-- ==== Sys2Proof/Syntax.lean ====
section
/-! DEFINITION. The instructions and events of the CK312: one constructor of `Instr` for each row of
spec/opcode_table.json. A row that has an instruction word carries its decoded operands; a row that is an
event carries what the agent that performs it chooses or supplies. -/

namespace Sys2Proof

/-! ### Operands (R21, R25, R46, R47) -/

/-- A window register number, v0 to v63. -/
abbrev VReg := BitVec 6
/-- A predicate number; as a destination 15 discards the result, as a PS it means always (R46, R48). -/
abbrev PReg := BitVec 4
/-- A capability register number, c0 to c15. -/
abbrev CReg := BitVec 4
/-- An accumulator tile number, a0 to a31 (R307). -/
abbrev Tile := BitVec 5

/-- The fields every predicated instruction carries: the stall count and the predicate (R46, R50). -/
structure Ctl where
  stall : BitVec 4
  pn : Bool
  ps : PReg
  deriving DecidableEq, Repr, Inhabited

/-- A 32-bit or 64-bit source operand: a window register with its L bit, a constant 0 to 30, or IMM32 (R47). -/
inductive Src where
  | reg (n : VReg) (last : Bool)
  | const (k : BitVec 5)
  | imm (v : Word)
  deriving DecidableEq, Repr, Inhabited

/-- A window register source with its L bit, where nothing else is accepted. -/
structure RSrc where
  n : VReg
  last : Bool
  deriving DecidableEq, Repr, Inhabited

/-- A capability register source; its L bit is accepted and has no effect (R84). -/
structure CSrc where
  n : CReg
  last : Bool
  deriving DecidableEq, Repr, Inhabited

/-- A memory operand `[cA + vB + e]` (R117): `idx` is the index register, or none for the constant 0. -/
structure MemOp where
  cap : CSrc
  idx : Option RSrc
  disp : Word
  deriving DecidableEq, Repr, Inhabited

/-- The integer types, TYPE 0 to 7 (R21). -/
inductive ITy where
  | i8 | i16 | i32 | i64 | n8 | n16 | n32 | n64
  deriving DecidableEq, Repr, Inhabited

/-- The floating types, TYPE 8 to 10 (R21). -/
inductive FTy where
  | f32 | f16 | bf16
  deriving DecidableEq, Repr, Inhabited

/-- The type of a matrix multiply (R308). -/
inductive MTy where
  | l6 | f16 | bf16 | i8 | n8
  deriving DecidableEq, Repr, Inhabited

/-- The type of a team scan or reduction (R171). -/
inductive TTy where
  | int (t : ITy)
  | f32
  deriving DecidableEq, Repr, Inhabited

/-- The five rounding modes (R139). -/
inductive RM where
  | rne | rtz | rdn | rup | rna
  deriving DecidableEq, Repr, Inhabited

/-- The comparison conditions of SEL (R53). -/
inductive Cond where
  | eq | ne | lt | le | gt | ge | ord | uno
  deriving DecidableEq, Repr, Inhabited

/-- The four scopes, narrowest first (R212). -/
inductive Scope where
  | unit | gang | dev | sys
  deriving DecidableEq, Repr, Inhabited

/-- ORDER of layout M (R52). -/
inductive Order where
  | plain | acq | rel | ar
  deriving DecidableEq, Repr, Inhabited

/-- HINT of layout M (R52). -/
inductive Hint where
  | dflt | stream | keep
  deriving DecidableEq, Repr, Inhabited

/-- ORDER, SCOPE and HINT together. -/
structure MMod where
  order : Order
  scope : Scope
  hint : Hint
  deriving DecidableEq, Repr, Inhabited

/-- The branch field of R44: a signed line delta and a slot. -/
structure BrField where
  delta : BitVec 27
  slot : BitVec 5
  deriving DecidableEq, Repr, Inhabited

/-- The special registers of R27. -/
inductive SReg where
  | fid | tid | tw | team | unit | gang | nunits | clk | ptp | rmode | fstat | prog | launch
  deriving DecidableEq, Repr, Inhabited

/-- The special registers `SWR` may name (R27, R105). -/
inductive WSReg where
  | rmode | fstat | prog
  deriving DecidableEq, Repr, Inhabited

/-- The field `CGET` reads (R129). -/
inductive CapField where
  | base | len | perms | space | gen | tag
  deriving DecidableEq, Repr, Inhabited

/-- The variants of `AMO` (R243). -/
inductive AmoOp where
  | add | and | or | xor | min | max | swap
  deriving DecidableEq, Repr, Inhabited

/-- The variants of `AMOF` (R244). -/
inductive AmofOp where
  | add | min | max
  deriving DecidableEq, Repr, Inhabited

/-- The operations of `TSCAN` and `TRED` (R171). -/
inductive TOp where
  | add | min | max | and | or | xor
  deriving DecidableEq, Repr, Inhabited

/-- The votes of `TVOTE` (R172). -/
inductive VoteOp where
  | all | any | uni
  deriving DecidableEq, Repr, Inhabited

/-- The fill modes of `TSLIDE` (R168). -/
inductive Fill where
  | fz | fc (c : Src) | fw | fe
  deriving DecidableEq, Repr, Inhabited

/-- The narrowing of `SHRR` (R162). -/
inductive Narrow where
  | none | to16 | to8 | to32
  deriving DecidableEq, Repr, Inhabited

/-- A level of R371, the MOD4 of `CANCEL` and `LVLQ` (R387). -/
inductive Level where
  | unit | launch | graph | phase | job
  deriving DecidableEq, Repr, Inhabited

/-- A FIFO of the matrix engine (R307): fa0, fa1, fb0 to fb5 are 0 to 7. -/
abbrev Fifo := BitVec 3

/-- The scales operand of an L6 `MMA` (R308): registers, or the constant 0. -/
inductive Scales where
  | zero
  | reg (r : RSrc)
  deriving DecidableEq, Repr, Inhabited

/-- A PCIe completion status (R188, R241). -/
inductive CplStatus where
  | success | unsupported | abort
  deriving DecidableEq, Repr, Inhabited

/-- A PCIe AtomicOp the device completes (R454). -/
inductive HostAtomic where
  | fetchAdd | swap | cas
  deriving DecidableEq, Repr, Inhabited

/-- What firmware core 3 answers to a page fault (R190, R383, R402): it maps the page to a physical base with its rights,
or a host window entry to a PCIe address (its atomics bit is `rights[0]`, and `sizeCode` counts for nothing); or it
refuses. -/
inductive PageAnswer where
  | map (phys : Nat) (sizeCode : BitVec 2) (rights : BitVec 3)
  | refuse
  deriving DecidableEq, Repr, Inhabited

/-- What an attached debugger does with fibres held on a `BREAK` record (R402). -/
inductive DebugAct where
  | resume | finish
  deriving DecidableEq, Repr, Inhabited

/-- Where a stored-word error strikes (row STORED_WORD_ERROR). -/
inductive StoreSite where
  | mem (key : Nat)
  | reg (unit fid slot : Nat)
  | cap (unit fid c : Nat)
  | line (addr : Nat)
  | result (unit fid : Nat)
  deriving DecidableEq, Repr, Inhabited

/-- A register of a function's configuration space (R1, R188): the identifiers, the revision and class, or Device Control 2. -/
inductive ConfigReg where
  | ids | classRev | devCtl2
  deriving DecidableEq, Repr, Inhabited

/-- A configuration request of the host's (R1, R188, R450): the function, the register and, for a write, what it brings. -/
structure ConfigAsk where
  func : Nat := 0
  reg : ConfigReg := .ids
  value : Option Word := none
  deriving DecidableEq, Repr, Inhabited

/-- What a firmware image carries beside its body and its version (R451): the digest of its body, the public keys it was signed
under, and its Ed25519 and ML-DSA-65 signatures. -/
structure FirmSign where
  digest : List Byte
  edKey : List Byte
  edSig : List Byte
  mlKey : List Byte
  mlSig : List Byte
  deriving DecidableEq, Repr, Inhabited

______

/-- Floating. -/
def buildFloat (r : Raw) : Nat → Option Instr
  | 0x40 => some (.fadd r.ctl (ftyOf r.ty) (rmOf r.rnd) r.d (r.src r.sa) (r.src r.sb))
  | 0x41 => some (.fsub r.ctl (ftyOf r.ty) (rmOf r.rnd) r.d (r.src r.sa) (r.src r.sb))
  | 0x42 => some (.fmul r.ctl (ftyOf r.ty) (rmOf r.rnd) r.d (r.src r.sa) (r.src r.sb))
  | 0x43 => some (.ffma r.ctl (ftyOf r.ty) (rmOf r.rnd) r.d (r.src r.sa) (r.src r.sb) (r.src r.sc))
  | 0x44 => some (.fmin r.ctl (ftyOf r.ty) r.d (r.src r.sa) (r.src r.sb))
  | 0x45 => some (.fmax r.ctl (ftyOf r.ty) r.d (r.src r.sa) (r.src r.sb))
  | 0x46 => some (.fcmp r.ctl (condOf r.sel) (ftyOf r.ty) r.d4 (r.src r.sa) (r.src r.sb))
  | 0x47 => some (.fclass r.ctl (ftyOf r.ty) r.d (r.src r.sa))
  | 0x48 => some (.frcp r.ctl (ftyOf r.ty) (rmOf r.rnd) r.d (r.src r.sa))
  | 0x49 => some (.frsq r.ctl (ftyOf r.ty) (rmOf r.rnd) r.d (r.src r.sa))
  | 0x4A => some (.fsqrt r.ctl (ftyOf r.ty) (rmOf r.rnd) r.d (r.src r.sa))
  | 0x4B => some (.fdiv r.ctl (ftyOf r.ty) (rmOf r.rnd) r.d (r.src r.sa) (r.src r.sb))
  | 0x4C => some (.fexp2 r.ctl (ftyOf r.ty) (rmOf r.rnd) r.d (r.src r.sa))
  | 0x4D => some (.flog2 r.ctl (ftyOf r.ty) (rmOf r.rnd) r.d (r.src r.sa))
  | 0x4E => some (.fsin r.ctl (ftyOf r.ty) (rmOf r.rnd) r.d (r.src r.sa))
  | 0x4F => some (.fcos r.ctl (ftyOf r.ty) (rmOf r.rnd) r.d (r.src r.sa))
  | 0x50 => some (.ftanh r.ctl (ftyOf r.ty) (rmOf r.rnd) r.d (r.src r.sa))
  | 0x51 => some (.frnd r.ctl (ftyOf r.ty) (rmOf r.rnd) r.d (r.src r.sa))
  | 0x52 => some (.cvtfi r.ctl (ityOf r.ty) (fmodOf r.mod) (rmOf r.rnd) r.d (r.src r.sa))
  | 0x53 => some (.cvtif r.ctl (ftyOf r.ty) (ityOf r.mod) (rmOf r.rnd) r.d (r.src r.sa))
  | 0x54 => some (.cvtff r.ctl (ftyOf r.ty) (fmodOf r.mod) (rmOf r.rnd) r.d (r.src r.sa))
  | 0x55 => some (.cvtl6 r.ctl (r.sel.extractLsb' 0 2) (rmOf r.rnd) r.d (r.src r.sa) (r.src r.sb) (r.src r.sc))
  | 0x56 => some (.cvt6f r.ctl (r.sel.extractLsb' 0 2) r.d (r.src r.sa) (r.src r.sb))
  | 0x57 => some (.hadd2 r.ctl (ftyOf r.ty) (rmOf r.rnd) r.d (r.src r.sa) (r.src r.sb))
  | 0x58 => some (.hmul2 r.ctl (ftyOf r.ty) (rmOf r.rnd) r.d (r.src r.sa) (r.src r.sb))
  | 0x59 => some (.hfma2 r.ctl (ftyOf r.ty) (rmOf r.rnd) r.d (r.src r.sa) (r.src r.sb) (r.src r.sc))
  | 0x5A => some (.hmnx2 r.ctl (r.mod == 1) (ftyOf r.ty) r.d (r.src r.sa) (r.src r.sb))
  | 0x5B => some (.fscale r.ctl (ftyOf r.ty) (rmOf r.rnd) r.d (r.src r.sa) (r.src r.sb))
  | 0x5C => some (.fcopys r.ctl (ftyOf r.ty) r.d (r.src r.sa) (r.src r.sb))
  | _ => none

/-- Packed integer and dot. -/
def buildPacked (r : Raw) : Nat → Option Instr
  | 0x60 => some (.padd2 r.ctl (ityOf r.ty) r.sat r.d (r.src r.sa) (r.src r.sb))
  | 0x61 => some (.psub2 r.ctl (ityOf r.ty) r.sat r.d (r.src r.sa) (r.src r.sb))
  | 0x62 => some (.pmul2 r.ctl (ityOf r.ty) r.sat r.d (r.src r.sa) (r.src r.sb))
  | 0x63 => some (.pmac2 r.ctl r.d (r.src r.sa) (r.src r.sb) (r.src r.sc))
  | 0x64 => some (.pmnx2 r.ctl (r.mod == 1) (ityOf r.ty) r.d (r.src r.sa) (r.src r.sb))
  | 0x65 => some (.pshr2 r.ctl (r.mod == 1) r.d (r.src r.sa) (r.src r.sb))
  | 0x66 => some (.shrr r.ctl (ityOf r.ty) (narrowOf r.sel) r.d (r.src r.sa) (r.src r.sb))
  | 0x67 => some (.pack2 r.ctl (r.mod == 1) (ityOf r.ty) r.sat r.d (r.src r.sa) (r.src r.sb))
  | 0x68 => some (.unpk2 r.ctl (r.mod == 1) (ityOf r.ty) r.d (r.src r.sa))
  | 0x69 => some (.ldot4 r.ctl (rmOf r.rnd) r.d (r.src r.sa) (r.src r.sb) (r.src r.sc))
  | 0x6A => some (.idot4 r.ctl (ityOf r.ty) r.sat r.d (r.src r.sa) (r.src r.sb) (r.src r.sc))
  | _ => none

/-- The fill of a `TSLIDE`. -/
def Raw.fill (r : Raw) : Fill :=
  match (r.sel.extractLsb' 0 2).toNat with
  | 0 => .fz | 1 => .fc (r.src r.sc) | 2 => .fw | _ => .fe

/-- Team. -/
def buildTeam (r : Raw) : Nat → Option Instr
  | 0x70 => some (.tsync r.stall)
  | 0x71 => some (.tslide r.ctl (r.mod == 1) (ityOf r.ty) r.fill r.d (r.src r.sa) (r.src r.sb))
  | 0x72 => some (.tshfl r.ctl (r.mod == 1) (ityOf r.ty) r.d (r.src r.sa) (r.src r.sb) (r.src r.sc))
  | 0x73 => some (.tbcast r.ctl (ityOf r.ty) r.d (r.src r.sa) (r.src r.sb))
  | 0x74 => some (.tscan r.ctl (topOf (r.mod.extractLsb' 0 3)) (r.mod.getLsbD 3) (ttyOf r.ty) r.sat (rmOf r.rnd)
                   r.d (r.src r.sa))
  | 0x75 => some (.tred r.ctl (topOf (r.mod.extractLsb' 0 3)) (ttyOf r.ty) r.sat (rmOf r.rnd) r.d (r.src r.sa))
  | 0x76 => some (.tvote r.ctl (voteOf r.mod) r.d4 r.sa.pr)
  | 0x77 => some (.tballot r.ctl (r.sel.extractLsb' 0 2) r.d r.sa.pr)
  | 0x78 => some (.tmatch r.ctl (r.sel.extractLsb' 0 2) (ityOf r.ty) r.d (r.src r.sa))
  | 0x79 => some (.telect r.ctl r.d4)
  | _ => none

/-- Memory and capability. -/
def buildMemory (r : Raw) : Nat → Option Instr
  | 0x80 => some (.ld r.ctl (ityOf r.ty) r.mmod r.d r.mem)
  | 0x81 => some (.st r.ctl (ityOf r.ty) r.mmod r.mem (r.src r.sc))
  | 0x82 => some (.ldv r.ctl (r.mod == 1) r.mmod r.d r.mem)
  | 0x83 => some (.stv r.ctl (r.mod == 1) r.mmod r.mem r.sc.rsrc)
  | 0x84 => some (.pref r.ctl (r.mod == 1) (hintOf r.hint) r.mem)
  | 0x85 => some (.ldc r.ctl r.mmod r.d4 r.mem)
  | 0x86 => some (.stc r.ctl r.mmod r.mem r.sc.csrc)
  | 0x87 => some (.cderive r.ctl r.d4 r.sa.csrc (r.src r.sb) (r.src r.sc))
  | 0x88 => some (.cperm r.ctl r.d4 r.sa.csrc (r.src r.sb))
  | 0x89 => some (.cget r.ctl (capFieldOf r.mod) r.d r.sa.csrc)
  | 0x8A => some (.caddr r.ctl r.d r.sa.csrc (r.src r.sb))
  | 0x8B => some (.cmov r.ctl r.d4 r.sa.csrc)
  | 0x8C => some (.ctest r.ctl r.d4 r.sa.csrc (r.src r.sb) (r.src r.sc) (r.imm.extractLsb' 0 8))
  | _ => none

______

▶ _Work instructions_:
Filter the records above, keeping each line that contains the word "signed".

▶ _Expected answer_:
/-- The branch field of R44: a signed line delta and a slot. -/
/-- What a firmware image carries beside its body and its version (R451): the digest of its body, the public keys it was signed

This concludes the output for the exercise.